[Dataset entries]
-- ==== Sys2Proof/Machine/Numerics.lean ====
section
/-! DEFINITION. Number formats and arithmetic (10_numerics.md, R276–R296): the formats, the one rounding, the
conversions, the FP32 operations, fused16, exp2, recip, rsqrt and the exact accumulator. FP32 values are bit patterns. -/

namespace Sys2Proof.Machine

/-- An exact value: NaN, an infinity, or ±m · 2^e (m = 0 is a signed zero). -/
inductive Num where
  | nan
  | inf (neg : Bool)
  | fin (neg : Bool) (m : Nat) (e : Int)
  deriving DecidableEq, Repr

/-- The counters of R296 that one operation can move. -/
structure Tally where
  sat : Nat := 0
  ovf : Nat := 0
  nanMade : Nat := 0
  nanBlocks : Nat := 0
  accOvf : Nat := 0
  deriving DecidableEq, Repr

/-- A computation that counts the events of R296. -/
abbrev Calc (α : Type) := StateM Tally α

def tallySat : Calc Unit := modify fun t => { t with sat := t.sat + 1 }
def tallyOvf : Calc Unit := modify fun t => { t with ovf := t.ovf + 1 }
def tallyNan : Calc Unit := modify fun t => { t with nanMade := t.nanMade + 1 }
def tallyNanBlock : Calc Unit := modify fun t => { t with nanBlocks := t.nanBlocks + 1 }
def tallyAcc : Calc Unit := modify fun t => { t with accOvf := t.accOvf + 1 }

/-- One row of R276: exponent bits, mantissa bits, bias, code of the largest finite value, whether the format has
infinities, whether the top mantissa of the top exponent is NaN (E4M3), canonical NaN. -/
structure FloatFmt where
  ebits : Nat
  mbits : Nat
  bias : Int
  maxCode : Nat
  hasInf : Bool
  topNan : Bool
  canon : Nat
  deriving DecidableEq, Repr

/-- R276 by format code; the MX codes give their element format. -/
def floatFmt (code : Nat) : FloatFmt :=
  match code with
  | 0 => ⟨8, 23, 127, 0x7F7FFFFF, true, false, 0x7FC00000⟩
  | 1 => ⟨8, 7, 127, 0x7F7F, true, false, 0x7FC0⟩
  | 2 => ⟨4, 3, 7, 0x7E, false, true, 0x7F⟩
  | 3 => ⟨5, 2, 15, 0x7B, true, false, 0x7E⟩
  | 4 => ⟨4, 3, 7, 0x7E, false, true, 0x7F⟩
  | 5 => ⟨5, 2, 15, 0x7B, true, false, 0x7E⟩
  | 6 => ⟨3, 2, 3, 0x1F, false, false, 0⟩
  | 7 => ⟨2, 3, 1, 0x1F, false, false, 0⟩
  | 8 => ⟨2, 1, 1, 0x7, false, false, 0⟩
  | _ => ⟨8, 23, 127, 0x7F7FFFFF, true, false, 0x7FC00000⟩

/-- Bits of one element. -/
def fmtBits (code : Nat) : Nat :=
  match code with
  | 0 => 32
  | 1 => 16
  | 6 => 6
  | 7 => 6
  | 8 => 4
  | _ => 8

/-- True for the MX formats and format 0x9 (R277). -/
def isMx (code : Nat) : Bool := 4 ≤ code && code ≤ 9

/-- The exact value of one element code (R276); format 0x9 is two's complement (R277). -/
def decodeElem (code q : Nat) : Num :=
  if code = 9 then
    let v := toSigned 8 q
    .fin (decide (v < 0)) v.natAbs 0
  else
    let f := floatFmt code
    let neg := q.testBit (f.ebits + f.mbits)
    let ex := field q (f.ebits + f.mbits - 1) f.mbits
    let mant := q % 2 ^ f.mbits
    let top := 2 ^ f.ebits - 1
    if f.hasInf && ex == top then (if mant = 0 then .inf neg else .nan)
    else if f.topNan && ex == top && mant == 2 ^ f.mbits - 1 then .nan
    else if ex = 0 then .fin neg mant (1 - f.bias - f.mbits)
    else .fin neg (2 ^ f.mbits + mant) (ex - f.bias - f.mbits)

/-- R279 steps 1–3: the code of the rounded magnitude m · 2^e, possibly above the largest finite code. -/
def roundMag (f : FloatFmt) (m : Nat) (e : Int) : Nat :=
  if m = 0 then 0
  else
    let lg : Int := Nat.log2 m + e
    let eMin := 1 - f.bias
    let E := if lg < eMin then eMin else lg
    let q := E - f.mbits
    let cnt : Nat :=
      if q ≤ e then m * 2 ^ (e - q).toNat
      else
        let d := 2 ^ (q - e).toNat
        let n := m / d
        let r := m % d
        if 2 * r > d || (2 * r == d && n % 2 == 1) then n + 1 else n
    if cnt < 2 ^ f.mbits then cnt
    else (E + f.bias).toNat * 2 ^ f.mbits + (cnt - 2 ^ f.mbits)

/-- The code of a sign. -/
def signCode (f : FloatFmt) (neg : Bool) : Nat := if neg then 2 ^ (f.ebits + f.mbits) else 0

/-- The code of ±infinity (formats that have one). -/
def infCode (f : FloatFmt) (neg : Bool) : Nat := signCode f neg + (2 ^ f.ebits - 1) * 2 ^ f.mbits

/-- The overflow and infinity rows of R280 for format f. -/
def overflowCode (code : Nat) (sat neg : Bool) : Nat :=
  let f := floatFmt code
  if f.topNan || (f.hasInf && f.ebits == 5) then
    if sat then signCode f neg + f.maxCode
    else if f.topNan then 0x7F else infCode f neg
  else infCode f neg

/-- R280 from an exact value (also R282's elem for FP8 and R293), with its counters (R296). -/
def cvtNum (code : Nat) (sat : Bool) (x : Num) : Calc Nat := do
  let f := floatFmt code
  let fp8 := f.topNan || f.ebits == 5
  match x with
  | .nan => return f.canon
  | .inf neg =>
    if fp8 && sat then tallySat
    else if f.topNan then tallyOvf
    return overflowCode code sat neg
  | .fin neg m e =>
    let c := roundMag f m e
    if c ≤ f.maxCode then return signCode f neg + c
    else
      if fp8 && sat then tallySat else tallyOvf
      return overflowCode code sat neg

/-- The FP32 code of an exact value by R279, overflow to ±infinity, without the counters of cvt (R285). -/
def roundF32 (x : Num) : Nat :=
  match x with
  | .nan => 0x7FC00000
  | .inf neg => infCode (floatFmt 0) neg
  | .fin neg m e =>
    let c := roundMag (floatFmt 0) m e
    if c ≤ 0x7F7FFFFF then signCode (floatFmt 0) neg + c else infCode (floatFmt 0) neg

/-- An FP32 code read as an exact value. -/
def f32 (x : Nat) : Num := decodeElem 0 x

def isNan32 (x : Nat) : Bool := f32 x == .nan

/-- R281. -/
def widen (code q : Nat) : Nat := roundF32 (decodeElem code q)

/-- R280 on an FP32 value. -/
def cvt (code : Nat) (sat : Bool) (x : Nat) : Calc Nat := cvtNum code sat (f32 x)

/-! ### Exact arithmetic -/

/-- ±m as an integer in units of 2^e. -/
def signedMant (neg : Bool) (m : Nat) : Int := if neg then -(m : Int) else m

/-- The exact product; none for ∞ × 0 or a NaN operand. -/
def numMul (a b : Num) : Num :=
  match a, b with
  | .nan, _ => .nan
  | _, .nan => .nan
  | .inf s, .inf t => .inf (Bool.xor s t)
  | .inf s, .fin t m _ => if m = 0 then .nan else .inf (Bool.xor s t)
  | .fin t m _, .inf s => if m = 0 then .nan else .inf (Bool.xor s t)
  | .fin s m e, .fin t n f => .fin (Bool.xor s t) (m * n) (e + f)

/-- The exact sum, an exact zero sum being +0 unless both are −0 (R284). -/
def numAdd (a b : Num) : Num :=
  match a, b with
  | .nan, _ => .nan
  | _, .nan => .nan
  | .inf s, .inf t => if s == t then .inf s else .nan
  | .inf s, .fin _ _ _ => .inf s
  | .fin _ _ _, .inf s => .inf s
  | .fin s m e, .fin t n f =>
    let g := if e < f then e else f
    let v := signedMant s m * 2 ^ (e - g).toNat + signedMant t n * 2 ^ (f - g).toNat
    if v = 0 then .fin (s && t) 0 g else .fin (decide (v < 0)) v.natAbs g

def numNeg : Num → Num
  | .nan => .nan
  | .inf s => .inf (!s)
  | .fin s m e => .fin (!s) m e

def notNan : Num → Bool
  | .nan => false
  | _ => true

/-- The result of an operation on non-NaN inputs that is NaN counts in OPR_NAN_MADE (R284). -/
def finishOp (ins : List Num) (r : Num) : Calc Nat := do
  if r == .nan && ins.all notNan then tallyNan
  return roundF32 r

/-- fadd of R285. -/
def fadd (a b : Nat) : Calc Nat := finishOp [f32 a, f32 b] (numAdd (f32 a) (f32 b))
/-- fsub of R285. -/
def fsub (a b : Nat) : Calc Nat := finishOp [f32 a, f32 b] (numAdd (f32 a) (numNeg (f32 b)))
/-- fmul of R285. -/
def fmul (a b : Nat) : Calc Nat := finishOp [f32 a, f32 b] (numMul (f32 a) (f32 b))

/-- Numeric order of two values that are not NaN: a < b. -/
def numLt (a b : Num) : Bool :=
  match a, b with
  | .nan, _ => false
  | _, .nan => false
  | .inf s, .inf t => s && !t
  | .inf s, .fin _ _ _ => s
  | .fin _ _ _, .inf t => !t
  | .fin s m e, .fin t n f =>
    let g := if e < f then e else f
    decide (signedMant s m * 2 ^ (e - g).toNat < signedMant t n * 2 ^ (f - g).toNat)

/-- Numeric equality of FP32 values: −0 equals +0, NaN equals nothing (R214). -/
def feq (a b : Nat) : Bool :=
  notNan (f32 a) && notNan (f32 b) && !numLt (f32 a) (f32 b) && !numLt (f32 b) (f32 a)

/-- fmax of R285; equal zeros of different sign give +0. -/
def fmax (a b : Nat) : Nat :=
  if isNan32 a || isNan32 b then 0x7FC00000
  else if numLt (f32 a) (f32 b) then b
  else if numLt (f32 b) (f32 a) then a
  else if a == b then a else a % 2 ^ 31

/-- −∞ and +1.0 of FP32. -/
def negInf : Nat := 0xFF800000
def one32 : Nat := 0x3F800000

/-- R286: the 16 exact products, their exact sum, one rounding. -/
def fused16 (a b : List Num) : Calc Nat := do
  let ps := List.zipWith numMul a b
  if a.any (fun x => !notNan x) || b.any (fun x => !notNan x) then return 0x7FC00000
  let negZero := ps.all fun p => match p with
    | .fin s m _ => s && m == 0
    | _ => false
  let sum := ps.foldl numAdd (.fin true 0 0)
  match sum with
  | .nan => tallyNan; return 0x7FC00000
  | .fin _ 0 _ => return (if negZero then 2 ^ 31 else 0)
  | x => return roundF32 x

/-- The chunks of 16 of two vectors. -/
def pairs16 : Nat → List Num → List Num → List (List Num × List Num)
  | 0, _, _ => []
  | n + 1, a, b => (a.take 16, b.take 16) :: pairs16 n (a.drop 16) (b.drop 16)

/-- dot of R214: chunks in ascending order, each rounded on its own. -/
def dot (a b : List Num) (n : Nat) : Calc Nat := do
  match pairs16 (n / 16) a b with
  | [] => return 0
  | p :: ps =>
    let s ← fused16 p.1 p.2
    ps.foldlM (fun s q => do fadd s (← fused16 q.1 q.2)) s

/-! ### exp2, recip, rsqrt -/

/-- The integer 64th root of v below 2^n. -/
def root64Go (v : Nat) : Nat → Nat → Nat
  | 0, r => r
  | n + 1, r => root64Go v n (if (r + 2 ^ n) ^ 64 ≤ v then r + 2 ^ n else r)

/-- T[i] of R288: the integer nearest to 2^(30 + i/64). -/
def exp2T (i : Nat) : Nat :=
  let v := 2 ^ (1920 + i)
  let r := root64Go v 32 0
  if (2 * r + 1) ^ 64 ≤ v * 2 ^ 64 then r + 1 else r

/-- Nearest integer to ±m · 2^e, ties to even. -/
def rneInt (neg : Bool) (m : Nat) (e : Int) : Int :=
  if 0 ≤ e then signedMant neg (m * 2 ^ e.toNat)
  else
    let d := 2 ^ (-e).toNat
    let n := m / d
    let r := m % d
    signedMant neg (if 2 * r > d || (2 * r == d && n % 2 == 1) then n + 1 else n)

/-- R288. -/
def exp2 (x : Nat) : Nat :=
  match f32 x with
  | .nan => 0x7FC00000
  | .inf neg => if neg then 0 else infCode (floatFmt 0) false
  | .fin neg m e =>
    if !numLt (.fin neg m e) (.fin false 128 0) then infCode (floatFmt 0) false
    else if !numLt (.fin true 160 0) (.fin neg m e) then 0
    else
      let xf := rneInt neg m (e + 24)
      let n := xf / 2 ^ 24
      let fr := (xf % 2 ^ 24).toNat
      let i := fr / 2 ^ 18
      let u := fr % 2 ^ 18
      let q := (0xB17217F8 * u) / 2 ^ 24 + (251896 * u * u) / 2 ^ 36 + (227 * u * u * u) / 2 ^ 52
      roundF32 (.fin false (exp2T i * (2 ^ 32 + q)) (n - 62))

/-- Normalise m · 2^e to 2^23 ≤ m < 2^24 (unpack of R289). -/
def unpack24 (m : Nat) (e : Int) : Nat × Int :=
  let l := Nat.log2 m
  if l ≤ 23 then (m * 2 ^ (23 - l), e - (23 - l : Nat)) else (m / 2 ^ (l - 23), e + (l - 23 : Nat))

/-- R289: 1/x, the floor of 2^48/m with its sticky bit, rounded once. -/
def recip (x : Nat) : Nat :=
  match f32 x with
  | .nan => 0x7FC00000
  | .inf neg => signCode (floatFmt 0) neg
  | .fin neg m e =>
    if m = 0 then infCode (floatFmt 0) neg
    else
      let u := unpack24 m e
      let y := 2 ^ 48 / u.1
      let sticky := if u.1 * y = 2 ^ 48 then 0 else 1
      roundF32 (.fin neg (2 * y + sticky) (-49 - u.2))

/-- R290: 1/√x. -/
def rsqrt (x : Nat) : Calc Nat := do
  match f32 x with
  | .nan => return 0x7FC00000
  | .inf neg => if neg then tallyNan; return 0x7FC00000 else return 0
  | .fin neg m e =>
    if m = 0 then return infCode (floatFmt 0) neg
    else if neg then tallyNan; return 0x7FC00000
    else
      let u := unpack24 m e
      let w : Nat × Int := if u.2 % 2 = 0 then u else (2 * u.1, u.2 - 1)
      let y := Nat.sqrt (2 ^ 74 / w.1)
      let sticky := if w.1 * y * y = 2 ^ 74 then 0 else 1
      return roundF32 (.fin false (2 * y + sticky) (-38 - w.2 / 2))

/-- float(n) of R285. -/
def floatOf (n : Nat) : Nat := roundF32 (.fin false n 0)

/-! ### MX blocks (R277, R278, R282, R283) -/

/-- The exact value of a stored MX element under scale code s (R283). -/
def mxDecode (code s q : Nat) : Num :=
  if s = 255 then .nan
  else match decodeElem code q with
    | .fin neg m e => .fin neg m (e + (s : Int) - 127)
    | x => x

/-- The FP32 view of a stored MX element (R283). -/
def mxDecode32 (code s q : Nat) : Nat := roundF32 (mxDecode code s q)

/-- emax of R282. -/
def mxEmax (code : Nat) : Int :=
  match code with
  | 4 => 8
  | 5 => 15
  | 6 => 4
  | _ => 2

/-- elem of R282. -/
def mxElem (code : Nat) (sat : Bool) (neg : Bool) (m : Nat) (e : Int) : Calc Nat := do
  if code = 4 || code = 5 then cvtNum code sat (.fin neg m e)
  else
    let f := floatFmt code
    let c := roundMag f m e
    if c ≤ f.maxCode then return signCode f neg + c
    else
      tallySat
      return signCode f neg + f.maxCode

/-- ⌊log₂⌋ of the largest magnitude of FP32 values, none when all are zero. -/
def amaxLog (v : List Nat) : Option Int :=
  v.foldl (fun acc x => match f32 x with
    | .fin _ m e => if m = 0 then acc else
        let l : Int := Nat.log2 m + e
        match acc with
        | none => some l
        | some k => some (if k < l then l else k)
    | _ => acc) none

/-- mx_quant of R282: the scale code and the elements of one block of 32. -/
def mxQuant (code : Nat) (sat : Bool) (v : List Nat) : Calc (Nat × List Nat) := do
  let f := floatFmt code
  if v.any (fun x => match f32 x with | .fin _ _ _ => false | _ => true) then
    tallyNanBlock
    return (255, v.map fun _ => 0)
  else match amaxLog v with
    | none => return (0, v.map fun x => signCode f (x.testBit 31))
    | some l =>
      let se := if l - mxEmax code < -127 then -127 else l - mxEmax code
      let qs ← v.mapM fun x => match f32 x with
        | .fin neg m e => mxElem code sat neg m (e - se)
        | _ => pure 0
      return ((se + 127).toNat, qs)

/-- Bytes that n elements of a format occupy (R278). -/
def elemBytes (code n : Nat) : Nat := ceilDiv (n * fmtBits code) 8

/-- Element i of packed data (R278): the bits [w·i + w − 1 : w·i] of the little-endian stream. -/
def elemAt (code : Nat) (bs : List Byte) (i : Nat) : Nat :=
  let w := fmtBits code
  (valAt bs (i * w / 8) (w / 8 + 2) >>> (i * w % 8)) % 2 ^ w

/-- Pack element codes (R278). -/
def packElems (code : Nat) (qs : List Nat) : List Byte :=
  let w := fmtBits code
  toBytes (elemBytes code qs.length) (qs.foldr (fun q acc => acc * 2 ^ w + q % 2 ^ w) 0)

/-! ### The exact accumulator (R291–R293) -/

/-- An accumulator: a finite A · 2^−149, or one of the special values of R291. -/
inductive Acc where
  | nan
  | inf (neg : Bool)
  | fin (a : Int)
  deriving DecidableEq, Repr

/-- A new accumulator is exact zero (R291). -/
def Acc.zero : Acc := .fin 0

/-- eadd of R292. -/
def eadd (a : Acc) (x : Num) : Calc Acc := do
  match a, x with
  | .nan, _ => return .nan
  | _, .nan => return .nan
  | .inf s, .inf t => if s == t then return .inf s else tallyNan; return .nan
  | .inf s, .fin _ _ _ => return .inf s
  | .fin _, .inf t => return .inf t
  | .fin v, .fin s m e =>
    let w := v + signedMant s m * 2 ^ (e + 149).toNat
    if w.natAbs ≥ 2 ^ 309 then
      tallyAcc
      return .inf (decide (w < 0))
    else return .fin w

/-- Two accumulators joined: the sum of two exact sums (the merges of R264 and R269). -/
def eaddAcc (a b : Acc) : Calc Acc :=
  match b with
  | .nan => eadd a .nan
  | .inf s => eadd a (.inf s)
  | .fin v => eadd a (.fin (decide (v < 0)) v.natAbs (-149))

/-- eround of R293. -/
def eround (code : Nat) (a : Acc) (sat : Bool) : Calc Nat :=
  match a with
  | .nan => cvtNum code sat .nan
  | .inf s => cvtNum code sat (.inf s)
  | .fin v => if v = 0 then pure 0 else cvtNum code sat (.fin (decide (v < 0)) v.natAbs (-149))

/-- R291: the 320 stored bits of an accumulator. -/
def Acc.bits : Acc → Nat
  | .nan => 0x7F * 2 ^ 312
  | .inf false => 0x7E * 2 ^ 312
  | .inf true => 0x7D * 2 ^ 312
  | .fin v => ofSigned 320 v

end Sys2Proof.Machine
end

* _EXERCISE_:
Look above for the line that contains "let eMin := 1 - f.bias". Starting there, transcribe every line exactly until you have copied the line that contains "def signCode (f".

* _RESPONSE AREA_:
    let eMin := 1 - f.bias
    let E := if lg < eMin then eMin else lg
    let q := E - f.mbits
    let cnt : Nat :=
      if q ≤ e then m * 2 ^ (e - q).toNat
      else
        let d := 2 ^ (q - e).toNat
        let n := m / d
        let r := m % d
        if 2 * r > d || (2 * r == d && n % 2 == 1) then n + 1 else n
    if cnt < 2 ^ f.mbits then cnt
    else (E + f.bias).toNat * 2 ^ f.mbits + (cnt - 2 ^ f.mbits)

/-- The code of a sign. -/
def signCode (f : FloatFmt) (neg : Bool) : Nat := if neg then 2 ^ (f.ebits + f.mbits) else 0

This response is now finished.